Even with AI making 'pretty good' ubiquitous, human 'craft' is still the ultimate differentiator in every sector, from marketing to manufacturing.
The Intake
📊 12 episodes across 10 podcasts
⏱ 691 minutes of intelligence analyzed
🎙 Featuring: Tuhin Srivastava (CEO and co-founder, Baseten), Sarah Guo (Host | General Partner, No Priors | Conviction), Elad Gil (Host | Investor, No Priors | N/A), Kyle Corbitt (Leader of Serverless Training Team (formerly Founder of OpenPipe), CoreWeave)
|
The Big Shift
The proliferation of generative AI means "pretty good" is now the baseline, forcing a re-evaluation of what truly stands out in a crowded, AI-powered world. This isn't just about output quantity; it's about the critical role of distinctive human ingenuity.
Why it matters: Generative AI significantly lowers the bar for producing content and basic functionality. As Laura Jones, CMO of Instacart, pointed out, "Mediocre is easier than ever." (Beyond The Prompt - How to use AI in your company) This new ubiquity of "good enough" means that success now hinges on what is uniquely human: original ideas, genuine creativity, and the ability to articulate a distinct brand identity.
The evidence: From Instacart's Super Bowl ad emphasizing human artistry even with AI assistance, to manufacturing's need to capture Tribal Knowledge Capture 🆕 before it's lost, the signal is clear. Automation handles the efficient production of the baseline, but human insight drives true Proof of Craft 🆕. Peter Ludwig, CTO and Co-founder of Applied Intuition, noted that in Physical AI 🆕, the biggest bottleneck isn't model intelligence but deployment onto constrained, safety-critical hardware, highlighting the human-centric engineering still required.
"The best ideas will come from the collaboration of human plus bot plus human."
— Laura Jones, CMO of Instacart on Beyond The Prompt - How to use AI in your company
What to do: This shift mandates a focus on cultivating "unwired capabilities" that machines can't replicate. It means moving beyond merely delegating tasks to AI and instead leveraging it to amplify human-led strategic thinking, creative risk-taking, and nuanced contextual understanding. If you're not doubling down on what makes your output uniquely and undeniably human, you're competing on a field where AI has an unfair advantage.
The Rundown
① AI Inference Compute Is Under Severe Strain — But the Real Bottleneck is Software, Not Just Hardware.
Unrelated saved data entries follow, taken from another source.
-- ==== Sys2Proof/WellFormed.lean ====
section
/-! DEFINITION. When a command's operands fit their fields (spec/30_encoding.md R81, R90: "An operand that does not
fit its field (a > 255, k > 3 ...) is an assembler error, not a command"). -/

namespace Sys2Proof

/-- A fits its 8-bit field (R81). -/
def fitsA (a : Nat) : Bool := decide (a ≤ 255)

/-- K fits its 2-bit field (R81). -/
def fitsK (k : Nat) : Bool := decide (k ≤ 3)

/-- The commands that have an encoding: every operand fits its field (R81, R90). -/
def Instr.wellFormed : Instr → Bool
  | .nop => true
  | .clr => true
  | .freqWr a => fitsA a
  | .freqRd a => fitsA a
  | .build => true
  | .treeInfo => true
  | .nodeRd a => fitsA a
  | .nodeWr a => fitsA a
  | .rootWr => true
  | .codeRd a k => fitsA a && fitsK k
  | .codeWr a k => fitsA a && fitsK k
  | .codeLenWr a => fitsA a
  | .encSym a => fitsA a
  | .encFlush => true
  | .encReset => true
  | .outPop => true
  | .encInfo => true
  | .decWord a => fitsA a
  | .decEnd => true
  | .decReset => true
  | .symPop => true
  | .decInfo => true

end Sys2Proof
end

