-- ==== Sys2Proof/Machine/Bus.lean ====
section
/-! DEFINITION. The host interface (spec/20_memory.md R60 to R68): the register window, the two transactions, reset,
and the command frame a CMD write runs (spec/00_scope.md R9, spec/30_encoding.md R84). -/

namespace Sys2Proof.Machine

/-- R64: the eight word slots of the register window. -/
inductive Slot where
  | id
  | status
  | arg
  | cmd
  | res0
  | res1
  | param
  | reserved
deriving DecidableEq, Repr

/-- R64: the byte offset of a slot. -/
def slotOffset : Slot → Nat
  | .id => 0x00
  | .status => 0x04
  | .arg => 0x08
  | .cmd => 0x0C
  | .res0 => 0x10
  | .res1 => 0x14
  | .param => 0x18
  | .reserved => 0x1C

/-- R61, R64: the slot of a word offset `addr[4:2]`. -/
def slotOfAddr (addr : BitVec 3) : Slot :=
  match addr.toNat with
  | 0 => .id
  | 1 => .status
  | 2 => .arg
  | 3 => .cmd
  | 4 => .res0
  | 5 => .res1
  | 6 => .param
  | _ => .reserved

/-- R60, R68: the slot an access reaches; none where the access cannot be expressed: not 4 bytes wide, not a multiple of
4, or outside 0x00 to 0x1C. -/
def slotOfAccess (off bytes : Nat) : Option Slot :=
  if bytes = 4 ∧ off % 4 = 0 ∧ off ≤ 0x1C then some (slotOfAddr (BitVec.ofNat 3 (off / 4))) else none

/-- R65: what `BusRead` of a slot returns. It is no transition: a read changes nothing (R63). -/
def readSlot (x : Slot) (s : State) : Word :=
  match x with
  | .id => idWord
  | .status => statusWord s
  | .arg => s.arg
  | .cmd => 0
  | .res0 => s.res0
  | .res1 => s.res1
  | .param => paramWord s.cfg
  | .reserved => 0

/-- R9, R84: a CMD write of word `w`: decode it and run its body; a word that is no command raises ILLEGAL_CMD(0). -/
def runCommand (w : Word) (s : State) : Result :=
  match decode w with
  | .ok i => exec i s
  | .error _ => raise .illegalCmd 0 s

/-- R65, R66: `BusWrite` of `v` to a slot. -/
def writeSlot (x : Slot) (v : Word) (s : State) : Result :=
  match x with
  | .arg => .next { s with arg := v }
  | .cmd => runCommand v s
  | .id => .next s
  | .status => .next s
  | .res0 => .next s
  | .res1 => .next s
  | .param => .next s
  | .reserved => .next s

/-- R62: one transaction, one transition. A read hands its word to the host (R231); an access R68 rules out is refused. -/
def runTransaction (t : Transaction) (s : State) : Result :=
  match t with
  | .busRead off bytes =>
    match slotOfAccess off bytes with
    | some x => .next { s with reads := s.reads ++ [readSlot x s] }
    | none => .refused .noSuchTransaction
  | .busWrite off bytes v =>
    match slotOfAccess off bytes with
    | some x => writeSlot x v s
    | none => .refused .noSuchTransaction
  | .reset => .next s.cleared

end Sys2Proof.Machine
end

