-- ==== Sys2Proof/Certificates/Slice0/Obligations.lean ====
section
/-! DEFINITION. The statements for the provers, from the numbered rules of spec/. Each docstring names the rule it
formalises. Results are written out as record updates: a field not named is unchanged, so such an equation is the
command's result, its frame and its completion at once. -/

open Sys2Proof Sys2Proof.Machine

/-! ## Encoding -/

/-- R81, R82, R85: no bit of an encoding is dropped: every command whose operands fit decodes from its own word. -/
def Obligations.DecodeOfEncode : Prop :=
  ∀ i : Instr, i.wellFormed = true → decode (encode i) = .ok i

/-- R82, R84: each legal word has one meaning: it is the encoding of the command it decodes to, whose operands fit. -/
def Obligations.EncodeOfDecode : Prop :=
  ∀ (w : Word) (i : Instr), decode w = .ok i → i.wellFormed = true ∧ encode i = w

/-- R84: a word runs the row it matches under the format's mask, a word matching no row raises ILLEGAL_CMD(0) and changes
nothing else, and no two rows match one word. -/
def Obligations.CmdWordSelectsRow : Prop :=
  (∀ (w : Word) (s : State) (r : Row), r ∈ opcodeMap → w &&& r.format.mask = r.pattern →
      runCommand w s = exec (r.make (w.extractLsb' 8 8).toNat (w.extractLsb' 16 2).toNat) s) ∧
  (∀ (w : Word) (s : State), (∀ r ∈ opcodeMap, w &&& r.format.mask ≠ r.pattern) →
      runCommand w s = failed .illegalCmd 0 s) ∧
  (∀ w : Word, ∀ r ∈ opcodeMap, ∀ r' ∈ opcodeMap, w &&& r.format.mask = r.pattern →
      w &&& r'.format.mask = r'.pattern → r.op = r'.op) ∧
  (opcodeMap.map Row.op).Nodup

/-- R86: every OP outside the map and every nonzero unused or reserved field makes a word illegal: ILLEGAL_CMD, info 0,
nothing else changed; and the only word that is NOP is 0. -/
def Obligations.IllegalWordsRaise : Prop :=
  (∀ (w : Word) (s : State),
      ((0x0C ≤ (fieldOp w).toNat ∧ (fieldOp w).toNat ≤ 0x0F) ∨ (0x15 ≤ (fieldOp w).toNat ∧ (fieldOp w).toNat ≤ 0x1F) ∨
        0x25 ≤ (fieldOp w).toNat ∨ w.extractLsb' 18 14 ≠ 0) →
      runCommand w s = failed .illegalCmd 0 s) ∧
  (∀ op ∈ [0x02#8, 0x03#8, 0x06#8, 0x07#8, 0x0B#8, 0x10#8, 0x20#8], MisfitIsIllegal op .fa) ∧
  (∀ op ∈ [0x09#8, 0x0A#8], MisfitIsIllegal op .fak) ∧
  (∀ op ∈ [0x00#8, 0x01#8, 0x04#8, 0x05#8, 0x08#8, 0x11#8, 0x12#8, 0x13#8, 0x14#8, 0x21#8, 0x22#8, 0x23#8, 0x24#8],
      MisfitIsIllegal op .f0) ∧
  (∀ w : Word, decode w = .ok .nop ↔ w = 0)

/-- R92: the spec's example words, legal and illegal. -/
def Obligations.ExampleWordsDecode : Prop :=
  (encode .nop = 0x00000000#32 ∧ encode .clr = 0x00000001#32 ∧ encode (.freqWr 0x61) = 0x00006102#32 ∧
    encode .build = 0x00000004#32 ∧ encode (.nodeRd 6) = 0x00000606#32 ∧ encode (.codeRd 0x61 1) = 0x00016109#32 ∧
    encode (.encSym 0x64) = 0x00006410#32 ∧ encode (.decWord 10) = 0x00000A20#32 ∧
    encode (.decWord 32) = 0x00002020#32 ∧ encode .symPop = 0x00000023#32) ∧
  (decode 0x00000000#32 = .ok .nop ∧ decode 0x00000001#32 = .ok .clr ∧ decode 0x00006102#32 = .ok (.freqWr 0x61) ∧
    decode 0x00000004#32 = .ok .build ∧ decode 0x00000606#32 = .ok (.nodeRd 6) ∧
    decode 0x00016109#32 = .ok (.codeRd 0x61 1) ∧ decode 0x00006410#32 = .ok (.encSym 0x64) ∧
    decode 0x00000A20#32 = .ok (.decWord 10) ∧ decode 0x00002020#32 = .ok (.decWord 32) ∧
    decode 0x00000023#32 = .ok .symPop) ∧
  (decode 0x000000FF#32 = .error .undefinedOp ∧ decode 0x00000104#32 = .error .nonzeroField ∧
    decode 0x00010002#32 = .error .nonzeroField ∧ decode 0x80000000#32 = .error .nonzeroField)

/-! ## The bus, the step, reset -/

/-- R62, R84, with log entries 2 and 3: a step runs the command decoded from the host's next CMD write; a word that is no
command raises ILLEGAL_CMD; with no transaction waiting the state is kept; `withFetchWord` places such a write. -/
def Obligations.StepRunsTheDecodedCommand : Prop :=
  (∀ (s : State) (w : Word) (rest : List Transaction) (i : Instr),
      s.pending = .busWrite 0x0C 4 w :: rest → decode w = .ok i → step s = exec i { s with pending := rest }) ∧
  (∀ (s : State) (w : Word) (rest : List Transaction) (e : DecodeReject),
      s.pending = .busWrite 0x0C 4 w :: rest → decode w = .error e →
      step s = failed .illegalCmd 0 { s with pending := rest }) ∧
  (∀ s : State, s.pending = [] → step s = .next s) ∧
  (∀ (s : State) (w : Nat) (i : Instr), decode (BitVec.ofNat 32 (w % 2 ^ 32)) = .ok i →
      step (s.withFetchWord 32 w) = exec i s)

/-- R65, R66: what a read of each offset returns, and what a write to each does. -/
def Obligations.RegisterWindowAccesses : Prop :=
  ∀ (s : State) (rest : List Transaction),
    (∀ (off : Nat) (v : Word),
        (off, v) ∈ [(0x00, 0x48554631#32), (0x04, statusWord s), (0x08, s.arg), (0x0C, 0#32), (0x10, s.res0),
          (0x14, s.res1), (0x18, paramWord s.cfg), (0x1C, 0#32)] →
        s.pending = .busRead off 4 :: rest →
        step s = .next { s with pending := rest, reads := s.reads ++ [v] }) ∧
    (∀ v : Word, s.pending = .busWrite 0x08 4 v :: rest → step s = .next { s with pending := rest, arg := v }) ∧
    (∀ v : Word, s.pending = .busWrite 0x0C 4 v :: rest → step s = runCommand v { s with pending := rest }) ∧
    (∀ (off : Nat) (v : Word), off ∈ [0x00, 0x04, 0x10, 0x14, 0x18, 0x1C] →
        s.pending = .busWrite off 4 v :: rest → step s = .next { s with pending := rest })

/-- R68: an access that is not 4 bytes wide, not a multiple of 4 or outside 0x00 to 0x1C is refused, and nothing else ever
is: every other step answers a next state (R205, R232). -/
def Obligations.StepRefusesExactlyBadAccesses : Prop :=
  (∀ (s : State) (rest : List Transaction) (off bytes : Nat) (v : Word),
      (bytes ≠ 4 ∨ off % 4 ≠ 0 ∨ 0x1C < off) →
      (s.pending = .busRead off bytes :: rest ∨ s.pending = .busWrite off bytes v :: rest) →
      step s = .refused .noSuchTransaction) ∧
  (∀ s : State, (∃ t, step s = .next t) ∨
      (step s = .refused .noSuchTransaction ∧ ∃ off bytes v rest, (bytes ≠ 4 ∨ off % 4 ≠ 0 ∨ 0x1C < off) ∧
        (s.pending = .busRead off bytes :: rest ∨ s.pending = .busWrite off bytes v :: rest)))

/-- R23: the fields of the STATUS word. -/
def Obligations.StatusWordFields : Prop :=
  ∀ s : State, s.FifoBounds →
    (statusWord s).extractLsb' 0 4 = errNumber s.err ∧
    ((statusWord s).getLsbD 4 = true ↔ s.root ≠ 0xFF#8) ∧
    ((statusWord s).getLsbD 5 = true ↔ s.decCur ≠ s.root) ∧
    (statusWord s).extractLsb' 6 5 = s.fill ∧
    ((statusWord s).extractLsb' 11 5).toNat = s.outq.length ∧
    ((statusWord s).extractLsb' 16 6).toNat = s.symq.length ∧
    (statusWord s).extractLsb' 22 5 = s.errInfo ∧
    (statusWord s).extractLsb' 27 5 = 0

/-- R27, R50: the PARAM word reports the depths, and no step of any kind changes them. -/
def Obligations.ParamReportsFixedDepths : Prop :=
  (∀ c : Config, c.wellFormed = true →
      ((paramWord c).extractLsb' 0 8).toNat = c.depthOut ∧ ((paramWord c).extractLsb' 8 8).toNat = c.depthSym ∧
      (paramWord c).extractLsb' 16 8 = 0x80#8 ∧ (paramWord c).extractLsb' 24 8 = 0x20#8) ∧
  (∀ s t : State, step s = .next t → t.cfg = s.cfg)

/-- R51, R101, R220: the value of every element after reset and after CLR; STATUS then reads 0. -/
def Obligations.ResetAndClrValues : Prop :=
  ∀ (s : State) (c : State),
    c = { cfg := s.cfg, arg := 0, res0 := 0, res1 := 0, err := .ok, errInfo := 0, freq := Vector.replicate 128 0,
          node := Vector.replicate 255 { valid := false, kind := .leaf, a := 0, b := 0, weight := 0 },
          root := 0xFF#8, nleaf := 0, ncount := 0, code := Vector.replicate 128 { len := 0, bits := 0 },
          pack := 0, fill := 0, encTotal := 0, outq := [], decCur := 0xFF#8, symq := [],
          pending := s.pending, reads := s.reads } →
    exec .clr s = .next c ∧ encode .clr = 0x00000001#32 ∧ MisfitIsIllegal 0x01 .f0 ∧
    (∀ rest, s.pending = .reset :: rest → step s = .next { c with pending := rest }) ∧
    statusWord c = 0 ∧
    (s = State.reset → s = c)

/-! ## Errors -/

/-- R203: a command that ends with an error, TRUNCATED_STREAM apart (R204), leaves every element as it was but for ERR and
ERR_INFO; so does a CMD write of any word. -/
def Obligations.RaisedErrorsUndoTheCommand : Prop :=
  (∀ (i : Instr) (s t : State), exec i s = .next t → t.err ≠ .ok → t.err ≠ .truncatedStream →
      t = { s with err := t.err, errInfo := t.errInfo }) ∧
  (∀ (w : Word) (s t : State), runCommand w s = .next t → t.err ≠ .ok → t.err ≠ .truncatedStream →
      t = { s with err := t.err, errInfo := t.errInfo })

/-- R200: the numbers of the codes, and which command can end with which. -/
def Obligations.ErrorCodesByCommand : Prop :=
  (∀ (i : Instr) (s t : State), exec i s = .next t → t.err ∈ errorsOf i) ∧
  (errNumber .ok = 0 ∧ errNumber .emptyAlphabet = 1 ∧ errNumber .unknownSymbol = 2 ∧
    errNumber .truncatedStream = 3 ∧ errNumber .malformedTree = 4 ∧ errNumber .illegalCmd = 5 ∧
    errNumber .badOperand = 6 ∧ errNumber .outFull = 7 ∧ errNumber .symFull = 8 ∧ errNumber .fifoEmpty = 9)

/-- R201: ERR_INFO after a command is 0 but for MALFORMED_TREE and SYM_FULL, which DEC_WORD alone raises: it is then the
index i of the failing bit ARG[31 - i], the bits before it having been walked: the step at bit i is Malformed, or it emits a
symbol while SYMQ with the symbols of the bits before it is full. -/
def Obligations.InfoIsTheBitIndex : Prop :=
  (∀ (w : Word) (s t : State), runCommand w s = .next t → t.errInfo ≠ 0 →
      t.err = .malformedTree ∨ t.err = .symFull) ∧
  (∀ (i : Instr) (s t : State), exec i s = .next t → (t.err = .malformedTree ∨ t.err = .symFull) →
      ∃ a cur out, i = .decWord a ∧ t.errInfo.toNat < a ∧
        walkBits s.node s.root s.decCur (argBits s.arg t.errInfo.toNat) = some (cur, out) ∧
        (t.err = .malformedTree →
          decStep s.node s.root cur (s.arg.getLsbD (31 - t.errInfo.toNat)) = .malformed) ∧
        (t.err = .symFull → s.symq.length + out.length = s.cfg.depthSym ∧
          ∃ x c, decStep s.node s.root cur (s.arg.getLsbD (31 - t.errInfo.toNat)) = .emit x c))

/-- R205, R232: every command completes, whatever the state and the operands. -/
def Obligations.EveryCommandCompletes : Prop :=
  ∀ (i : Instr) (s : State), ∃ t, exec i s = .next t

/-! ## Who writes what -/

/-- R21, R24: no command but CLR writes ARG; and no command touches the parameters or the host agent (log entries 1, 2). -/
def Obligations.ArgWrittenOnlyByHostAndClr : Prop :=
  ∀ (i : Instr) (s t : State), exec i s = .next t →
    (i ≠ .clr → t.arg = s.arg) ∧ t.cfg = s.cfg ∧ t.pending = s.pending ∧ t.reads = s.reads

/-- R26, R89: the commands without results, and every command that ends in an error, leave RES0 and RES1. -/
def Obligations.ResultRegistersKept : Prop :=
  ∀ (i : Instr) (s t : State), exec i s = .next t →
    (t.err ≠ .ok ∨ i = .nop ∨ (∃ a, i = .freqWr a) ∨ (∃ a, i = .nodeWr a) ∨ i = .rootWr ∨ (∃ a k, i = .codeWr a k) ∨
      (∃ a, i = .codeLenWr a) ∨ i = .encReset ∨ i = .decEnd ∨ i = .decReset) →
    t.res0 = s.res0 ∧ t.res1 = s.res1

/-- R40 to R43: the only commands that write FREQ, NODE, CODE, ROOT, NLEAF and NCOUNT. -/
def Obligations.TablesWrittenOnlyByTheirCommands : Prop :=
  ∀ (i : Instr) (s t : State), exec i s = .next t → i ≠ .clr →
    ((∀ a, i ≠ .freqWr a) → t.freq = s.freq) ∧
    ((∀ a, i ≠ .nodeWr a) → i ≠ .build → t.node = s.node) ∧
    ((∀ a k, i ≠ .codeWr a k) → (∀ a, i ≠ .codeLenWr a) → i ≠ .build → t.code = s.code) ∧
    (i ≠ .rootWr → i ≠ .build → t.root = s.root) ∧
    (i ≠ .build → t.nleaf = s.nleaf ∧ t.ncount = s.ncount)

/-- R44, R45: the only commands that write PACK, FILL, ENC_TOTAL and OUTQ. -/
def Obligations.EncoderStateWrittenOnlyByEncoder : Prop :=
  ∀ (i : Instr) (s t : State), exec i s = .next t → i ≠ .clr → i ≠ .encReset → (∀ a, i ≠ .encSym a) →
    t.encTotal = s.encTotal ∧
    (i ≠ .encFlush → t.pack = s.pack ∧ t.fill = s.fill ∧ (i ≠ .outPop → t.outq = s.outq))

/-- R46, R47: the only commands that write DEC_CUR and SYMQ. -/
def Obligations.DecoderStateWrittenOnlyByItsCommands : Prop :=
  ∀ (i : Instr) (s t : State), exec i s = .next t → i ≠ .clr → i ≠ .decReset → (∀ a, i ≠ .decWord a) →
    (i ≠ .symPop → t.symq = s.symq) ∧
    (i ≠ .decEnd → i ≠ .build → i ≠ .rootWr → t.decCur = s.decCur)

/-! ## Control and table commands -/

/-- R100: NOP. -/
def Obligations.NopOnlyClearsError : Prop :=
  (∀ s : State, exec .nop s = .next { s with err := .ok, errInfo := 0 }) ∧
  encode .nop = 0x00000000#32 ∧ MisfitIsIllegal 0x00 .f0

/-- R110: FREQ_WR. -/
def Obligations.FreqWrStoresTheCount : Prop :=
  (∀ (a : Nat) (h : a < 128) (s : State),
      exec (.freqWr a) s = .next { s with freq := s.freq.set a s.arg h, err := .ok, errInfo := 0 }) ∧
  (∀ (a : Nat) (s : State), 128 ≤ a → exec (.freqWr a) s = failed .badOperand 0 s) ∧
  (∀ a : Nat, a ≤ 255 → encode (.freqWr a) = BitVec.ofNat 32 (a * 256 + 0x02)) ∧ MisfitIsIllegal 0x02 .fa

/-- R111: FREQ_RD. -/
def Obligations.FreqRdReadsTheCount : Prop :=
  (∀ (a : Nat) (h : a < 128) (s : State),
      exec (.freqRd a) s = .next { s with res0 := s.freq[a], res1 := 0, err := .ok, errInfo := 0 }) ∧
  (∀ (a : Nat) (s : State), 128 ≤ a → exec (.freqRd a) s = failed .badOperand 0 s) ∧
  (∀ a : Nat, a ≤ 255 → encode (.freqRd a) = BitVec.ofNat 32 (a * 256 + 0x03)) ∧ MisfitIsIllegal 0x03 .fa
Baseten CEO Tuhin Srivastava highlighted that while GPU supply is tight, the true challenge at hyperscale is the immaturity of LLM runtimes, leading to unexpected kernel panics from logging systems at extreme scales, indicating a significant software layer challenge rather than just a hardware shortage. (No Priors: Artificial Intelligence | Technology | Startups)
→ Why it matters: The focus on hardware acquisitions overlooks critical software infrastructure needs. Investing in robust, scalable LLM runtimes and post-training software is as vital as securing GPUs for future AI scaling and stability.
② AI Agents are Becoming Accessible to Non-Developers, Democratizing Automation.
OpenAI Workspace Agents allow non-developers to build, run, and scale AI workflows, simplifying agent creation with features like app connectivity and persistent memory. (The Neuron: AI Explained)
→ What to watch: This democratizes automation, expanding beyond technical teams. Businesses should explore these tools to empower a broader range of employees to create tailored AI solutions, moving towards an agent-for-everyone model.
③ RL Fine-Tuning Outperforms SFT for Performance and Cost in LLMs.
Kyle Corbitt of CoreWeave asserted that reinforcement learning (RL) fine-tuning on open-source models can achieve superior performance, lower latency, and reduced inference costs compared to supervised fine-tuning (SFT), while being less prone to catastrophic forgetting. ("The Cognitive Revolution" | AI Builders, Researchers, and Live Player Analysis)
→ Why it matters: This indicates that the optimal path for custom LLMs may involve advanced RL techniques, challenging the conventional wisdom that frontier models with few-shot prompting are always superior or that SFT is the easiest path to fine-tuning. Consider exploring RL for specialized model development.
④ Data Profiling Begins Before Birth, Highlighting Critical Privacy Gaps.
Eamonn Maguire of Proton revealed that a child can have a comprehensive data profile, including political leanings and spending habits, inferred from as few as three data points before they are even born, via email sign-ups and other early digital interactions. (Eye On A.I.)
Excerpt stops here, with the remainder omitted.